The camera angles remain largely normal and level, although the film does frequently use the extreme close up to suggest inner violence and the fear of confinement. Nonetheless, the camera is intended to be unshocking and a thing the viewer can relate to: an assumed normal person looking at an extraordinary Holstenwall.
The acting is rather melodramatic, as in most silent films, and the heavy make-up on Dr. Caligari and Cesare render them as much Expressionistic models as the sets. In the case of Cesare, it seems the paint on the sets has been smudged onto his face. He is almost literally part of the set, which is indicated when he sets out for Jane's house, sliding along the walls and corridors.
The film is very valuable to watch for its desire to be different and it is perhaps just as well that the story is not more original, as it would distract the viewer from the wealth of visual distinction available.

Rating: 5 stars
Summary: Avantgarde masterpiece!
Review: There are few movies that are this odd and at the same time a true work of an avantgarde artist. This movie in question, i.e., The Cabinet of Dr. Caligari VHS ~ Friedrich Feher easily falls into this category. The movie is set in weird avantgarde world where houses are shapped in odd ways and the settings are quite odd. The actors do a commendable job in their roles and it is definetely a classic. Highly Recommended.

Rating: 5 stars
Summary: great german cinema
Review: After finally finding a copy of this video, I new my hardwork had paid off when I watched Doctor Caligari. The movie is definetely an eye catcher with the great camera work and keeps you interested in the movie through the great acting that takes place.

Rating: 5 stars
Summary: good movie
Review: I've never been a huge fan of the silent film era. In fact I never watched silent films until a class a took. This was one of the 12 or so silent films we saw in the class and 1 of only 2 that I really liked.
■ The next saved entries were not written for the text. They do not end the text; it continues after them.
/-! ### ENQUEUE beside an atomic step (R61) -/

/-- Each move is the step at its control point: the converse of `mainStep_move`. -/
theorem MainMove.step {s t : State} (h : MainMove s t) : mainStep s = .next t := by
  cases h with
  | pops hc hp => simp only [mainStep, hc, hp]
  | parses hc => simp only [mainStep, hc]
  | readsTemp hc => simp only [mainStep, hc]
  | loads hc => simp only [mainStep, hc]
  | emits hc => simp only [mainStep, hc]
  | polls hc => simp only [mainStep, hc]
  | finishes hc => simp only [mainStep, hc]
  | reports hc => simp only [mainStep, hc]

theorem finishSend_interrupted (q : Queue) (l : Bool) (o : Sender) (ok : Bool) (s : State) :
    finishSend o ok (s.interrupted q l) = (finishSend o ok s).interrupted q l := by
  cases o with
  | handler =>
    simp only [finishSend, raiseUnlessSent_interrupted]
    rfl
  | report => rfl

/-- Every atomic step but the POP and the test-and-clear goes on under an ENQUEUE as without it. -/
theorem MainMove.interrupted {s t : State} (h : MainMove s t) (hi : s.ctl ≠ .iterStart) (hr : s.ctl ≠ .report)
    (q : Queue) (l : Bool) : MainMove (s.interrupted q l) (t.interrupted q l) := by
  cases h with
  | pops hc => exact absurd hc hi
  | reports hc => exact absurd hc hr
  | parses hc =>
    have h := MainMove.parses (s := s.interrupted q l) hc
    rwa [parseStep_interrupted] at h
  | readsTemp hc =>
    have h := MainMove.readsTemp (s := s.interrupted q l) hc
    rwa [readTemp_interrupted] at h
  | loads hc =>
    have h := MainMove.loads (s := s.interrupted q l) hc
    rwa [loadFrame_interrupted] at h
  | emits hc => exact MainMove.emits (s := s.interrupted q l) hc
  | polls hc =>
    have h := MainMove.polls (s := s.interrupted q l) hc
    rwa [pollOnce_interrupted] at h
  | finishes hc =>
    have h := MainMove.finishes (s := s.interrupted q l) hc
    rwa [finishSend_interrupted] at h

/-- A step that goes on the same whatever the queue holds cannot have written to it. -/
theorem mainStep_keeps_queue {s t : State} (hi : s.ctl ≠ .iterStart) (hr : s.ctl ≠ .report)
    (h : mainStep s = .next t) : t.q = s.q := by
  have hs := ((mainStep_move h).interrupted hi hr s.q false).step
  rw [interrupted_keep, interrupted_keep, State.setQueue_self, h] at hs
  rw [Host.Outcome.next.inj hs, State.setQueue_q]

/-- What an ENQUEUE does is decided by the queue and the parameters alone (R95). -/
theorem exec_enqueue_interrupts {b : Byte} {s u : State} (h : exec (.enqueue b) s = .next u) :
    ∃ q l, ∀ t : State, t.q = s.q → t.par = s.par → exec (.enqueue b) t = .next (t.interrupted q l) := by
  rcases exec_enqueue_cases h with ⟨hf, -⟩ | ⟨hf, hi, -⟩
  · refine ⟨s.q, true, fun t hq _ => ?_⟩
    rw [← hq] at hf ⊢
    simp only [exec, execEnqueue, pushQueue_full hf, State.raise_eq, interrupted_raise]
  · refine ⟨queuePushed s.par.capacity b s.q, false, fun t hq hp => ?_⟩
    rw [← hq] at hf hi ⊢
    rw [← hp] at hi ⊢
    simp only [exec, execEnqueue, pushQueue_stores hf hi, interrupted_keep]

/-- Settles O51: both orders lead to the state of the main context's step with the ENQUEUE's queue and latch. -/
theorem enqueueCommutesWithMainSteps : Obligations.EnqueueCommutesWithMainSteps := by
  intro s u v b hi hr hu hv
  obtain ⟨q, l, henq⟩ := exec_enqueue_interrupts hu
  have hus : u = s.interrupted q l := Host.Outcome.next.inj (hu.symm.trans (henq s rfl rfl))
  refine ⟨v.interrupted q l, ?_, henq v (mainStep_keeps_queue hi hr hv) (mainStep_advances hv).par⟩
  rw [hus]
  exact ((mainStep_move hv).interrupted hi hr q l).step

/-! ### No part of an iteration looks at the control point -/

theorem raiseUnlessSent_setCtl (c : Ctl) (ok : Bool) (s : State) :
    raiseUnlessSent (ok, s.setCtl c) = (raiseUnlessSent (ok, s)).setCtl c := by
  cases ok with
  | false =>
    simp only [raiseUnlessSent, State.raise_eq]
    rfl
  | true => rfl

theorem runReply_setCtl (c : Ctl) (r : Reply) (s : State) : runReply r (s.setCtl c) = (runReply r s).setCtl c := by
  cases r with
  | pong => simp only [runReply, sendPong, sendPacket_setCtl, raiseUnlessSent_setCtl]
  | temperature =>
    simp only [runReply, sendTemperature, readTemp_setCtl, sendPacket_setCtl, raiseUnlessSent_setCtl]

/-- A reply that is due runs to its end, then the parser is reset (R119). -/
theorem parseByte_reply {b : Byte} {s t : State} {r : Reply} (h : parseStep b s = (t, some r)) :
    parseByte b s = (runReply r t).resetParser := by
  simp only [parseByte, h]

theorem parseByte_setCtl (c : Ctl) (b : Byte) (s : State) : parseByte b (s.setCtl c) = (parseByte b s).setCtl c := by
  have hstep := parseStep_setCtl c b s
  rcases hp : parseStep b s with ⟨t, _ | r⟩ <;> rw [hp] at hstep
  · rw [parseByte_none hp, parseByte_none hstep]
  · rw [parseByte_reply hp, parseByte_reply hstep, runReply_setCtl]
    rfl

theorem parsePopped_setCtl (c : Ctl) (v : Option Byte) (s : State) :
    parsePopped v (s.setCtl c) = (parsePopped v s).setCtl c := by
  cases v with
  | none => rfl
  | some b => exact parseByte_setCtl c b s

theorem reportErrors_setCtl (c : Ctl) (s : State) : reportErrors (s.setCtl c) = (reportErrors s).setCtl c := by
  unfold reportErrors testAndClear
  rw [State.setCtl_latch]
  cases s.latch with
  | false => rfl
  | true => exact congrArg Prod.snd (sendPacket_setCtl c .error (s.setLatch false))

/-! ### Runs of atomic steps through an iteration (R61, R155) -/

theorem OnlyRan.sched {s t : State} (h : OnlyRan s t) : t.env.sched = s.env.sched := by rw [h.eq]

theorem OnlyRan.ctl {s t : State} (h : OnlyRan s t) : t.ctl = s.ctl := by rw [h.eq]

/-- A SEND run as steps, its caller's step included (R119, R146 to R148). -/
theorem run_sendAndFinish {o : Sender} {pkt : Packet} {s : State} (hs : s.env.sched = [])
    (hc : s.ctl = .startSend o pkt) :
    ∃ k, core.run k s = .next (finishSend o (sendPacket pkt s).1 (sendPacket pkt s).2) := by
  obtain ⟨j, hj⟩ := run_send hs hc
  have hsched : (sendPacket pkt s).2.env.sched = [] := (sendPacket_ran pkt s).sched.trans hs
  have hm := (MainMove.finishes (s := (sendPacket pkt s).2.setCtl (.endSend o (sendPacket pkt s).1)) rfl).step
  refine ⟨j + 1, (run_add hj).trans ((run_one (by exact hsched) hm).trans (congrArg _ ?_))⟩
  cases o with
  | handler =>
    simp only [finishSend, raiseUnlessSent_setCtl]
    rfl
  | report => rfl

/-- A reply that is due, run as steps to the reset of the parser (R119, R121, R122). -/
theorem run_reply {r : Reply} {s : State} (hs : s.env.sched = []) (hc : s.ctl = afterParse (some r)) :
    ∃ k, core.run k s = .next ((runReply r s).resetParser.setCtl .report) := by
  cases r with
  | pong => exact run_sendAndFinish hs hc
  | temperature =>
    have hsched : s.readTemp.2.env.sched = [] := (readTemp_ran s).sched.trans hs
    obtain ⟨k, hk⟩ := run_sendAndFinish (o := .handler) (pkt := .responseTemp s.readTemp.1)
      (s := s.readTemp.2.setCtl (.startSend .handler (.responseTemp s.readTemp.1))) hsched rfl
    refine ⟨1 + k, run_cons hs (MainMove.readsTemp hc).step (hk.trans (congrArg _ ?_))⟩
    rw [sendPacket_setCtl]
    simp only [finishSend, raiseUnlessSent_setCtl]
    rfl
The set design really sets the mood for the film. The scenery and acting were great. Conrad Veidt as Cesare was great as well as Werner Krauss as Dr. Caligari. I like the end of the film as well. The actual ending was not going to be that way it is. It's better this way. If you're not a fan of the silent era, start with this film. It's a good one.

Rating: 5 stars
Summary: Classic German Expressionism!
Review: "The Cabinet of Dr. Caligari" is a visual feast, and a definite inspiration for many horror films to follow. This film simply grasps your attention from beginning to end. From the beginning even we know this is no ordinary film as two asylum inmates are seen, one of them narrating his experience with meeting Dr. Caligari at a local carnival, who awakens a somnambulistic maniac who commits acts of murder commanded by his master. It seems we are watching a nightmare dreamt by the minds of madness. I won't spoil too much, but rest assured you will not regret adding this one to your collection. It is brilliant in every way.

Rating: 5 stars
Summary: The classic example of German Expressionism in the cinema
Review: When we talk about the history of the "movies" it is "The Cabinet of Dr. Caligari" that has almost represented the first prime example of the "cinema," where we treat films as art. This is the best example of German Expressionism with angular sets that represented the dementia of the title character. Werner Krauss is the mad doctor, who uses his somnambulist Ceasar (Conrad Veidt) to do his evil deeds. Lil Dagover is the damsel in distress. Whatever the films shortcomings, the classic status of this 1919 film directed by Robert Wiene is assured by the striking art direction. A lot of what we admire today can be traced back to this film. If "Then Battleship Potemkin" opens us up to the possibilities about montage, then "The Cabinet of Dr. Caligari" does the same for mise-en-scene.